Если поджимание легкого спасает так много тяжелых больных, буквально изрешетенных белой смертью, то зачем ждать, пока они придут к этому печальному состоянию? Каждый лишний день, что живет чахоточный с открытыми кавернами, — он сеет смерть вокруг себя. Так почему бы не закрывать каверны в первой стадии ТБ?
Эта философия стала чем-то вроде навязчивой идеи у детройтских борцов с белой смертью.
Интересно посмотреть работу этой когорты ненавистников смерти в темном конференц-зале больницы Германа Кифера. Здесь присутствуют видные люди — представитель туберкулезного контроля, специалист-рентгенолог, грудной хирург, оперировавший, вероятно, больше чахоточных, чем любой хирург в мире, — и рядом с ними, в сугубо демократическом сообществе с этими лидерами, можно рассмотреть в полумраке белые фигуры молодых детройтских врачей, хирургов и даже интернов, у которых не успели еще обсохнуть чернила на дипломах. Но что больше всего поражает в этой конференции, — это то, что нет здесь человека-вожака, нет генералиссимуса, командующего этим взводом противников ТБ, которые собрались в затемненной комнате на бой со смертью.
Здесь они намечают лечение, предсказывают печальную или счастливую судьбу своим пациентам, не видя перед собой ни одного больного. Они решают вопросы о жизни и смерти. Но нет среди них главного доктора, который дал бы свое заключительное — да или нет. Решающую роль в этом ученом совете играет парад рентгеновских снимков. Только игра света и тени на скелетных портретах грудных клеток чахоточных, только темные пятна и «глазки», перемешанные со светлыми участками на рентгеновских пленках, диктаторски предопределяют их большие и малые решения.
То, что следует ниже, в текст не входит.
/-- The part of a segment that one core holds: window pages with their bytes (R268). -/
def segmentOf (cores : List Nat) (c : Nat) (segs : List (Nat × Nat × List Byte)) (g : Nat) : List (Nat × List Byte) :=
  let i := (indexIn cores c).getD 0
  (segs.filter (fun x => x.1 == g)).map (fun x => (x.2.1, (x.2.2.drop (4096 * i)).take 4096))

/-- One page of an arriving segment takes a reserve frame of its core. DESIGN CHOICE, log entry 83. -/
def admitPage (t c : Nat) (pos : Nat × Nat) (page : Nat) (bs : List Byte) (s : State) : Option State :=
  match pickFrom s (reserveOf s t c) with
  | none => none
  | some f =>
    let s := s.drawn.modCoreOf t c (fun k => k.setFrame f (mkFm 0 false true true false false t c true 1))
    some (s.modDev t (fun d => { d with
      vault := (d.vault.writeBytes (vaultAddr c f 0) (bs ++ List.replicate (4096 - bs.length) 0#8)).writeBytes
        (tableAddr c pos + 2 * (page % 127)) (natLe 2 (256 + f)) }))

/-- The tables and frames of one group of an arriving stream. -/
def admitGroup (t model g : Nat) (d : Desc) (segs : List (Nat × Nat × List Byte)) (s : State) : Option State :=
  let cores := groupCores s t model g
  match newPosition t model g s with
  | none => none
  | some (pos, s) =>
    let s := s.modDev t (fun x => { x with
      vault := cores.foldl (fun v c => Memory.writeBytes v (tableAddr c pos) (List.replicate 256 0#8)) x.vault })
    let pages := cores.flatMap (fun c => (segmentOf cores c segs g).map (fun p => (c, p.1, p.2)))
    let s := pages.foldl (fun o x => o.bind (admitPage t x.1 pos x.2.1 x.2.2)) (some s)
    s.map (fun s => devWrite t d.home.toNat (d.segrec + BitVec.ofNat 20 (4 * g))
      (natLe 4 (pos.1 + pos.2 * 256 + 4096)) (setCount t (tableKey model g pos) 1 s))

/-- What is answered to the source of a stream, as it leaves the port: the channel, the result, the new identifier.
DESIGN CHOICE, log entry 15. -/
def answerPort (port chan result sid : Nat) (s : State) : State :=
  let p := s.ports.get port {}
  { s with ports := s.ports.set port { p with sent := (natLe 1 chan ++ natLe 1 result ++ natLe 4 sid) :: p.sent } }

/-- The descriptor that an arriving stream takes: on the die that a free value of its own record names, or the next that has
a free one (R268 names none, and R310 lets no other tenant decide). DESIGN CHOICE, log entry 83. -/
def arrivalSid (s : State) (desc : List Word) : Option Nat :=
  (List.range 4).findSome? (fun i => freeSid s (((Config.arrivalDie desc).toNat + i) % 4))

/-- Bytes of an arriving stream's state pages and action queue written at a virtual address of the tenant, each page in a fresh
one of the phase (R163, R268), which the digest does not count (R313). DESIGN CHOICE, log entry 83. -/
def admitMemory (t : Nat) (x : Nat × List Byte) (s : State) : Option State :=
  (piecesOf x.1 x.2.length).foldl (fun o u => o.bind (fun s =>
    match putHbmIf (fun _ => true) s t {} (x.1 + u.1) ((x.2.drop u.1).take u.2) with
    | .ok (s', _) => some s'
    | _ => none)) (some s)

/-- MIGRATED_STREAM_ADMISSION (R268, R308): a stream from another device is refused for its features, for a model that is
not registered, for want of a descriptor, of frames or of pages, or becomes live at this commit; none crosses a port that is
down (R385). DEDUCED, log entry 154. DESIGN CHOICE, log entry 15, 83, 130. -/
def execMigratedStreamAdmission (port : Nat) (x : StreamArrival) (s : State) : Out :=
  let s := if (s.ports.get port {}).up then s.flitGood port else s
  match (s.ports.get port {}).chans.find x.far.chan with
  | none => .next s
  | some ch =>
    let t := ch.ltid
    if !s.exchange || !(s.tenant t).phase.issues || !ch.meets x.far || !(s.ports.get port {}).up then .next s
    else
      let d := Desc.ofWords x.desc
      if !featuresOk s t d.features || (modelOf s t d.model.toNat).isNone then .next (answerPort port x.far.chan 1 0 s)
      else match arrivalSid s x.desc with
        | none => .next (answerPort port x.far.chan 2 0 s)
        | some sid =>
          let d := { d with state := 1#2, vused := 0#16, hused := 0#32, age := 0#16, born := admittedAt s, parked := true }
          let r := (List.range (groupsOf s t d)).foldl
            (fun o g => o.bind (admitGroup t d.model.toNat g d x.segments)) (some s)
          match x.memory.foldl (fun o m => o.bind (admitMemory t m)) r with
          | none => .next (answerPort port x.far.chan 2 0 s)
          | some s' => .next (answerPort port x.far.chan 0 sid
              (s'.modDev t (fun y => { y with streams := y.streams.set sid { d with parked := false } })))

end Sys2Proof.Machine
end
В этой затемненной комнате вы не услышите горячих споров. Здесь нет несносного, напыщенного, шмелиного жужжания, которое свойственно большинству медицинских совещаний, — конечно, доктор, все это так, но я, видите ли, придерживаюсь того мнения, что и т. д… Дьявольская работа ТБ-микроба сама собой очевидна, ее можно очень просто рассмотреть на фильмах, сделанных с помощью магического глаза икс-лучей. Только это, и никакие другие соображения, определяет их единогласные решения.
В это утро я сидел там, объятый ужасом. Но это не был страх перед странной когортой докторов, лишенных своего «я». Это был ужас перед могуществом науки. Это было нечто сверхчеловеческое. Где еще, при какой другой болезни, можно было наблюдать такое тончайшее знание, такой точный неоспоримый подсчет шансов больного на жизнь или смерть? Как будто эти доктора сидели в самих грудных клетках пациентов. Это было нечто беспрецедентное.
Вот в темноте поднимается молодой врач и, держа в руке освещенный листок бумаги, читает историю болезни женщины, рентгеновский портрет которой находится на экране.
У нее нет никаких внешних симптомов туберкулеза. Но вот это темное пятнышко бесспорно говорит о начинающемся процессе в легком. Стадия —
Молодой доктор указывает это место на снимке. Он рекомендует немедленную операцию на диафрагмальном нерве, чтобы парализовать диафрагму и поджать заболевшее легкое.
Голосование. Окэй. Принято.
Вот рентгеновская картина болезни человека, у которого каверны не закрылись от простой операции перерезки диафрагмального нерва. Взгляните на этот снимок. Здесь все понятно. Он ни о чем другом не говорит. Искусственный пневмоторакс — воздушная подушка между легкими и грудной стенкой — вот что в данном случае рекомендуется.
Голосование. Окэй. Следующий.
Это — портрет человека, который был приговорен к смерти. У него — галопирующая форма чахотки. Перерезка нерва ничего не дала. Вдувания помогли, но мало. Однако, по рассказу хирурга, его состояние настолько улучшилось, что он мог уже перенести торакопластику — отчаянную операцию удаления ребер на одной стороне…
Сегодня день торжества. Все друг друга поздравляют. Взгляните на сегодняшний снимок: каверны совершенно закрылись. Туберкулез взят под арест. Рекомендуется: выписка с последующим пребыванием в постели. Голосование.
Все это было настолько красиво и точно, что казалось почти бесчеловечным. От их работы веяло такой холодностью, какую я, в своем невежестве, не считал даже возможной в деле борьбы со смертью. Я испытывал какое-то дикое чувство. Как будто все это происходило не сегодня, а через пятьсот лет.
Они проходили страшную школу дисциплины, все эти люди.
Среди рентгеновских отчетов о победах над верной смертью проскальзывали иногда свидетельства о неудачах. Они являлись обвинением против всей когорты борцов со смертью за их глупый оптимизм, за невежество, за легкость суждений, они показывали, как намеченное ими мероприятие или легкомысленный отказ от другого мероприятия означали смерть для больного.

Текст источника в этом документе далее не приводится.